Third place in the second of this weekend’s two races at the home of the Japanese Grand Prix ensured Miyata beat Lawson to the title by eight points.

The Red Bull junior claimed pole position for the finale at the track where he finished 11th for AlphaTauri last month. However he was beaten to turn one by fellow front row starter Kakunoshin Ohta, who went on to win.

With Lawson finishing second, third place was enough for Miyata to secure the title. Lawson took three wins over the course of the season to Miyata’s two, one of which came in yesterday’s half-points encounter which ended after just three laps following a heavy crash. But Miyata’s superior consistency told over a season in which he never finished lower than fifth.

Lawson, who was competing in the series for the first time this year, said he expected a difficult return to it following his five-round stint in F1 as a substitute for Daniel Ricciardo. “I knew it was going to be tough swapping back to Super Formula after driving the F1 car and it was,” he said. “But I really enjoy this car and by the time we got to qualifying I was comfortable.”

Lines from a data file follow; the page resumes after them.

-- ==== Sys2Proof/Laws/Config.lean ====
section
/-! SUPPORT. What a legal configuration gives (R7), said once, and the bounds that follow for the derived constants. -/

namespace Sys2Proof.Config

/-- Every check of R7, and R6's two legal values, as a plain fact. -/
structure Legal (c : Config) : Prop where
  h : 1 ≤ c.h ∧ c.h ≤ 8
  w : 1 ≤ c.w ∧ c.w ≤ 16
  p : 2 ≤ c.fCpu ∧ c.fCpu ≤ 2 ^ 31
  lat : c.variant = .usart → c.h ≤ c.startLatency
  fit : c.epoch + c.samplePeriod ≤ 256
  mem : 1 ≤ c.progWords ∧ c.progWords ≤ 65536
  cost : 1 ≤ c.cCfg ∧ 1 ≤ c.cStart ∧ 1 ≤ c.cTx ∧ 1 ≤ c.cTone ∧ 1 ≤ c.cGetf ∧
    1 ≤ c.cGetn ∧ 1 ≤ c.cLdlc ∧ 1 ≤ c.cDjnz ∧ 1 ≤ c.cJmp ∧ 1 ≤ c.cHalt
  base : c.mmioBase % 256 = 0
  toggleLat : c.variant = .toggle → c.startLatency = 0

theorem legal_of_wellFormed {c : Config} (hc : c.WellFormed = true) : c.Legal := by
  simp only [WellFormed, checks, List.all_cons, List.all_nil, passes, checkH, checkW, checkP, checkLat, checkFit,
    checkMem, checkCost, checkBase, checkToggleLat, Bool.and_eq_true, Bool.or_eq_true, decide_eq_true_eq, beq_iff_eq, Bool.and_true] at hc
  obtain ⟨h, w, p, lat, fit, mem, cost, base, toggleLat⟩ := hc
  refine ⟨h, w, p, fun hv => ?_, fit, mem, by tauto, base, fun hv => ?_⟩
  · rcases lat with hl | hl
    · rw [hl] at hv; cases hv
    · exact hl
  · rcases toggleLat with hl | hl
    · rw [hl] at hv; cases hv
    · exact hl

theorem samplePeriod_pos {c : Config} (h : c.Legal) : 1 ≤ c.samplePeriod := by
  have h1 : 0 < 2 * c.h := by have := h.h; omega
  have h2 : 0 < c.w := by have := h.w; omega
  exact Nat.mul_pos h1 h2

/-- FRAME_PERIOD·f as TONE computes it stays far below 2^32 (R114). -/
theorem framePeriod_le {c : Config} (h : c.Legal) : c.framePeriod ≤ 512 := by
  have := h.fit
  unfold framePeriod; omega

end Sys2Proof.Config
end

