/-- Settles O29: CFG alone writes I, and clears it; TONE and GETN alone write the oscillator, and leave TVALID = 1; CFG and
START alone write STATE. -/
theorem statusMovesForwardOnly : Obligations.StatusMovesForwardOnly := by
  intro s t h
  obtain ⟨hf, hh, -⟩ := step_next h
  refine ⟨fun hi => ?masked, step_tvalid h, step_st h, hh, hf⟩
  case masked =>
    rcases step_i h with hk | ⟨-, hclear⟩
    · exact hk.symm.trans hi
    · rw [hclear] at hi; cases hi

end Sys2Proof.Machine

namespace Sys2Proof.Machine

/-! ### The loaded image -/

/-- Settles O55: a launch loads the words from index 0 into the empty memory, whose words are 0. -/
theorem loadedImageIsWhatIsFetched : Obligations.LoadedImageIsWhatIsFetched := by
  intro c words i s h j
  obtain ⟨-, rfl⟩ := launchWords_next h
  have hempty : Memory.readWord [] j = 0 := by simp [Memory.readWord, Memory.unlisted, wordOfBytes]
  calc (Memory.loadWords [] 0 words).readWord j
      = words.getD (j - 0) (Memory.readWord [] j) := by
        rw [Memory.readWord_loadWords words [] 0 j rfl, if_pos (Nat.zero_le j)]
    _ = words.getD j 0 := by rw [Nat.sub_zero, hempty]

/-! ### The byte image -/

/-- The number of two fields put side by side. -/
theorem toNat_append_eq_add {m n : Nat} (x : BitVec m) (y : BitVec n) :
    (x ++ y).toNat = 2 ^ n * x.toNat + y.toNat := by
  rw [BitVec.toNat_append, ← Nat.shiftLeft_add_eq_or_of_lt y.isLt, Nat.shiftLeft_eq, Nat.mul_comm]

/-- Byte k of a word weighs 256^k (R52). -/
theorem wordOfBytes_toNat (b0 b1 b2 b3 : Byte) :
    (wordOfBytes b0 b1 b2 b3).toNat = b0.toNat + 256 * b1.toNat + 65536 * b2.toNat + 16777216 * b3.toNat := by
  simp only [wordOfBytes, toNat_append_eq_add]
  omega

@[simp] theorem length_bytesOfWord (w : Word) : (bytesOfWord w).length = 4 := rfl

/-- A word's bytes at the head of an image are read as that word. -/
theorem wordsOfImage_bytesOfWord_append (w : Word) (bytes : List Byte) :
    wordsOfImage (bytesOfWord w ++ bytes) = (wordsOfImage bytes).map (w :: ·) := by
  simp only [bytesOfWord, List.cons_append, List.nil_append, wordsOfImage, wordOfBytes_bytesOfWord]

/-- The image of a list of words is read as those words. -/
@[simp] theorem wordsOfImage_flatMap_bytesOfWord (words : List Word) :
    wordsOfImage (words.flatMap bytesOfWord) = some words := by
  induction words with
  | nil => rfl
  | cons w words ih => rw [List.flatMap_cons, wordsOfImage_bytesOfWord_append, ih]; rfl

/-- An image that is read as words is the image of those words. -/
theorem flatMap_bytesOfWord_of_wordsOfImage {bytes : List Byte} {words : List Word}
    (h : wordsOfImage bytes = some words) : words.flatMap bytesOfWord = bytes := by
  induction bytes using wordsOfImage.induct generalizing words with
  | case1 => cases h; rfl
  | case2 b0 b1 b2 b3 rest ih =>
    obtain ⟨tail, htail, rfl⟩ := Option.map_eq_some_iff.mp h
    rw [List.flatMap_cons, bytesOfWord_wordOfBytes, ih htail]; rfl
  | case3 => simp [wordsOfImage] at h

/-- An image with a partial word is not read as words (R56). -/
theorem wordsOfImage_of_partialWord {bytes : List Byte} (h : bytes.length % 4 ≠ 0) : wordsOfImage bytes = none := by
  cases hw : wordsOfImage bytes with
  | none => rfl
  | some words =>
    have hlen : bytes.length = words.length * 4 := by
      rw [← flatMap_bytesOfWord_of_wordsOfImage hw]
      simp [List.length_flatMap]
    omega

/-- The launch of an image that is read as words is the launch of those words. -/
theorem launch_of_words {bytes : List Byte} {words : List Word} (h : wordsOfImage bytes = some words) (c : Config)
    (i : Option Bool) : launch c bytes i = launchWords c words i := by
  simp only [launch, h]

/-- Settles O56: `wordsOfImage` and `flatMap bytesOfWord` are inverse, so a partial word is the image of no words. -/
theorem byteImageIsLittleEndian : Obligations.ByteImageIsLittleEndian := by
  refine ⟨fun b0 b1 b2 b3 => ⟨_, rfl, wordOfBytes_toNat b0 b1 b2 b3⟩, wordsOfImage_flatMap_bytesOfWord,
    fun _ _ h => flatMap_bytesOfWord_of_wordsOfImage h,
    fun c words i => launch_of_words (wordsOfImage_flatMap_bytesOfWord words) c i, fun c bytes i h => ?partialWord⟩
  case partialWord => simp only [launch, wordsOfImage_of_partialWord h]

/-! ### The host's accesses -/

/-- R55's condition on a read, as arithmetic. -/
theorem legalRead_iff {c : Config} {addr size : Nat} : legalRead c addr size = true ↔
    size = 4 ∧ c.mmioBase ≤ addr ∧ addr < c.mmioBase + 256 ∧ (addr - c.mmioBase) % 4 = 0 := by
  simp [legalRead, and_assoc]

theorem hostAccess_read_of_legal {s : State} {addr size : Nat} (h : legalRead s.cfg addr size = true) :
    hostAccess s (.read addr size) = .next (windowRegister s (addr - s.cfg.mmioBase)) :=
  if_pos h

theorem hostAccess_read_of_not_legal {s : State} {addr size : Nat} (h : ¬ legalRead s.cfg addr size = true) :
    hostAccess s (.read addr size) = .refused .hostAccess :=
  if_neg h
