-- ==== Sys2Proof/Machine/Assoc.lean ====
section
/-! DEFINITION. Sparse maps from natural keys as lists of pairs in one canonical form: keys strictly rising and no
entry equal to what an unlisted key reads as. Registers, memory and the tables of the units use them. -/

namespace Sys2Proof.Machine

/-- The value at a key: the listed one, else the default `d`. -/
def Assoc.get {α : Type} (d : α) : List (Nat × α) → Nat → α
  | [], _ => d
  | (k', v) :: m, k => if k' = k then v else Assoc.get d m k

/-- The entries whose key is not `k`. -/
def Assoc.erase {α : Type} (k : Nat) : List (Nat × α) → List (Nat × α)
  | [] => []
  | (k', v) :: m => if k' = k then Assoc.erase k m else (k', v) :: Assoc.erase k m

/-- An entry put before the first larger key. -/
def Assoc.insert {α : Type} (k : Nat) (v : α) : List (Nat × α) → List (Nat × α)
  | [] => [(k, v)]
  | (k', v') :: m => if k < k' then (k, v) :: (k', v') :: m else (k', v') :: Assoc.insert k v m

/-- The map with `v` at `k`; the default `d` of the key is not listed. -/
def Assoc.put {α : Type} [DecidableEq α] (d : α) (m : List (Nat × α)) (k : Nat) (v : α) : List (Nat × α) :=
  if v = d then Assoc.erase k m else Assoc.insert k v (Assoc.erase k m)

/-- Keys strictly above a bound and strictly rising, and no listed value is its key's default. -/
def Assoc.wfFrom {α : Type} [DecidableEq α] (dflt : Nat → α) : Option Nat → List (Nat × α) → Bool
  | _, [] => true
  | none, (k, v) :: m => decide (v ≠ dflt k) && Assoc.wfFrom dflt (some k) m
  | some b, (k, v) :: m => decide (b < k) && decide (v ≠ dflt k) && Assoc.wfFrom dflt (some k) m

/-- The canonical form. -/
def Assoc.wf {α : Type} [DecidableEq α] (dflt : Nat → α) (m : List (Nat × α)) : Bool := Assoc.wfFrom dflt none m

end Sys2Proof.Machine
end

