-- ==== Sys2Proof/Machine/Fields.lean ====
section
/-! DEFINITION. The manual's own names for the fields of the register map: `Fd.<REGISTER>_<FIELD>` is the field, and
for an arrayed block its arguments are the instances. Register offsets are chapter 23's. -/

namespace Sys2Proof.Machine.Fd
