-- ==== Sys2Proof/Machine/Streams.lean ====
section
/-! DEFINITION. The sample streams and Assayer's correction (R114 to R117, R143): histories by stamp, the coefficient set
in effect at a stream time, and the corrected sample as a function of the released ones. Stream keys: 0–3 released, 4–7
corrected, 8–11 downconverter outputs, 16–79 zoom outputs. -/

namespace Sys2Proof.Machine

/-! ### Histories -/

/-- The samples of a stream, newest first. -/
def State.stream (s : State) (key : Nat) : List Samp := look [] s.dsp.streams key

/-- The sample with a stamp, if the stream has delivered one. -/
def sampAt (l : List Samp) (t : Tick) : Option Samp := l.find? (fun x => x.t == t)

/-- A sample is delivered to a stream. -/
def pushSamp (key : Nat) (x : Samp) (s : State) : State :=
  { s with dsp := { s.dsp with streams := keep s.dsp.streams key (x :: s.stream key) } }

/-- The union of the flags of a stream's samples stamped from a to b (R51, R144). -/
def flagsIn (l : List Samp) (a b : Tick) : Nat :=
  l.foldl (fun acc x => if tle a x.t && tle x.t b then Nat.lor acc x.fl else acc) 0

/-- The union of the marks of a stream's samples stamped from a to b. -/
def marksIn (l : List Samp) (a b : Tick) : Nat :=
  l.foldl (fun acc x => if tle a x.t && tle x.t b then Nat.lor acc x.marks else acc) 0

/-- SETTLING and TAIL as mark bits (R153, R159), and OVF of a frame. -/
def mkSettling : Nat := 1
def mkTail : Nat := 2
def mkOvf : Nat := 4

/-! ### Coefficients (R114, R116, R117) -/

/-- The identity coefficients (R116). -/
def Coef.identity : Coef := ⟨0, 4194304, 0, 0⟩

/-- The identity set for Q sub-converters. -/
def CoefSet.identity (q : Nat) : CoefSet := ⟨List.replicate q Coef.identity, 8192⟩

/-- Sub-converters per channel, ASY.CFG.Q. -/
def State.asyQ (s : State) : Nat := s.get Fd.ASY_CFG_Q

/-- The stored set of a channel. -/
def storedSet (s : State) (c : Nat) : CoefSet := look (CoefSet.identity s.asyQ) s.asy.stored c

/-- The set that a channel corrects with from now on: the identity while its CORR_EN bit is 0 (R117). -/
def liveSet (s : State) (c : Nat) : CoefSet :=
  if s.onBit Fd.ASY_CTRL_CORR_EN c then storedSet s c else CoefSet.identity s.asyQ

/-- The set in effect for samples stamped t, among the sets since their landings, newest first. -/
def setAt (t : Tick) (dflt : CoefSet) : List CoefSpan → CoefSet
  | [] => dflt
  | p :: ps => if tle p.since t then p.set else setAt t dflt ps

/-- A channel's set for samples stamped t. -/
def coefAt (s : State) (c : Nat) (t : Tick) : CoefSet :=
  setAt t (CoefSet.identity s.asyQ) (look [] s.dsp.coefs c)

/-- A channel corrects with a set from a stream time on. -/
def useSet (c : Nat) (since : Tick) (set : CoefSet) (csid : Nat) (s : State) : State :=
  let s1 := { s with dsp := { s.dsp with coefs := keep s.dsp.coefs c (⟨since, set, csid⟩ :: look [] s.dsp.coefs c) } }
  s1.set (Fd.ASY_DLY c) set.dly

/-- The CSID in effect at a stream time (R135). -/
def csidAt (s : State) (c : Nat) (t : Tick) : Nat :=
  ((look [] s.dsp.coefs c).find? (fun p => tle p.since t) |>.map CoefSpan.csid).getD 0x40

/-! ### Correction (R115) -/

/-- One component of a released sample, zero where none was released. -/
def comp (rel : List Samp) (im : Bool) (t : Tick) : Int :=
  match sampAt rel t with
  | some x => if im then x.q else x.i
  | none => 0

/-- The coefficients of the sub-converter of a stream time (R114). -/
def coefOf (set : CoefSet) (epoch t : Tick) : Coef :=
  set.sub.getD ((t - epoch).toNat % max 1 set.sub.length) Coef.identity

/-- v[t] of R115 for one component. -/
def correctV (x : Tick → Int) (k : Coef) (t : Tick) : Int :=
  let e := x (t - 1) - 2 * x t + x (t + 1)
  let d := if k.tau = 0 then 0
    else Config.differentiator ((List.range 31).map (fun j => x (tsub (tadd t j) 15)))
  k.g * (x t - k.o) / 4194304 + k.tau * d / 65536 + k.b * e / 32768

/-- u[t] of R115: v[t] saturated to 16 bits. -/
def correctU (x : Tick → Int) (set : CoefSet) (epoch t : Tick) : Int := satI 16 (correctV x (coefOf set epoch t) t)

/-- The integer part and the phase of the delay s_c: y[t] stands between u[t − k − 1] and u[t − k] (R115). -/
def delayParts (dly : Nat) : Int × Nat :=
  let d : Int := (dly : Int) - 8192
  (d / 256, (d % 256).toNat)

/-- A stream time moved back by an integer. -/
def tshift (t : Tick) (k : Int) : Tick := t - BitVec.ofInt 64 k

/-- y[t] of R115 for one component: u moved by the integer part, and by the fractional filter where there is a
fraction. -/
def correctY (x : Tick → Int) (set : CoefSet) (epoch t : Tick) : Int :=
  let p := delayParts set.dly
  let at0 := tshift t p.1
  if p.2 = 0 then correctU x set epoch at0
  else satI 16 (Config.interpolator p.2 ((List.range 64).map (fun j => correctU x set epoch (tsub (tadd at0 j) 32))))

/-- How far before and after t − s_c the released samples reach that influence a corrected sample (R51). -/
def correctReach (set : CoefSet) : Nat × Nat :=
  let frac := (delayParts set.dly).2 != 0
  let r := if set.sub.any (fun k => k.tau != 0) then 15 else if set.sub.any (fun k => k.b != 0) then 1 else 0
  (r + (if frac then 32 else 0), r + (if frac then 31 else 0))

/-- The corrected sample stamped t of channel c (R115, R51). -/
def correctedSample (s : State) (c : Nat) (t : Tick) : Samp :=
  let rel := s.stream c
  let set := coefAt s c t
  let i := correctY (comp rel false) set s.sys.base t
  let q := if s.isComplex then correctY (comp rel true) set s.sys.base t else 0
  let at0 := tshift t (delayParts set.dly).1
  let r := correctReach set
  ⟨t, i, q, flagsIn rel (tsub at0 r.1) (tadd at0 r.2), 0⟩

/-- Saturations of u that belong to the corrected sample stamped t (R115). -/
def correctSats (s : State) (c : Nat) (t : Tick) : Nat :=
  let rel := s.stream c
  let set := coefAt s c t
  let at0 := tshift t (delayParts set.dly).1
  let k := coefOf set s.sys.base at0
  let one (im : Bool) : Nat :=
    let v := correctV (comp rel im) k at0
    b2n (satI 16 v != v)
  one false + (if s.isComplex then one true else 0)

/-- Corrected samples that the released ones allow are delivered: a sample stamped t needs released ones up to t + 79.
`upto` is the first stamp not delivered. -/
def deliverCorrected (c : Nat) (upto : Tick) : Nat → State → State
  | 0, s => s
  | n + 1, s =>
    let t := look s.sys.base s.dsp.corNext c
    if tlt t upto then
      let x := correctedSample s c t
      let s1 := (pushSamp (4 + c) x s).bump (Fd.ASY_SAT c) (correctSats s c t)
      deliverCorrected c upto n { s1 with dsp := { s1.dsp with corNext := keep s1.dsp.corNext c (t + 1) } }
    else s

end Sys2Proof.Machine
end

He found himself at a disadvantage in the opening qualifying session as a result of the crash he triggered at the Motegi round in August. His attempt to rebound in the Saturday race ended when it was cut short by a huge shunt involving Ukyo Sasahara and Hiroki Otsu.

“We knew going into the final weekend we had points to make up and Q1 on Saturday was okay, put in a banker lap,” said Lawson. “Into Q2 and I was 95% round my push lap that would have been right at the front when the Red Flag came out. Because of the Motegi crash, I didn’t have another set of tyres to have another go so that was it, P7.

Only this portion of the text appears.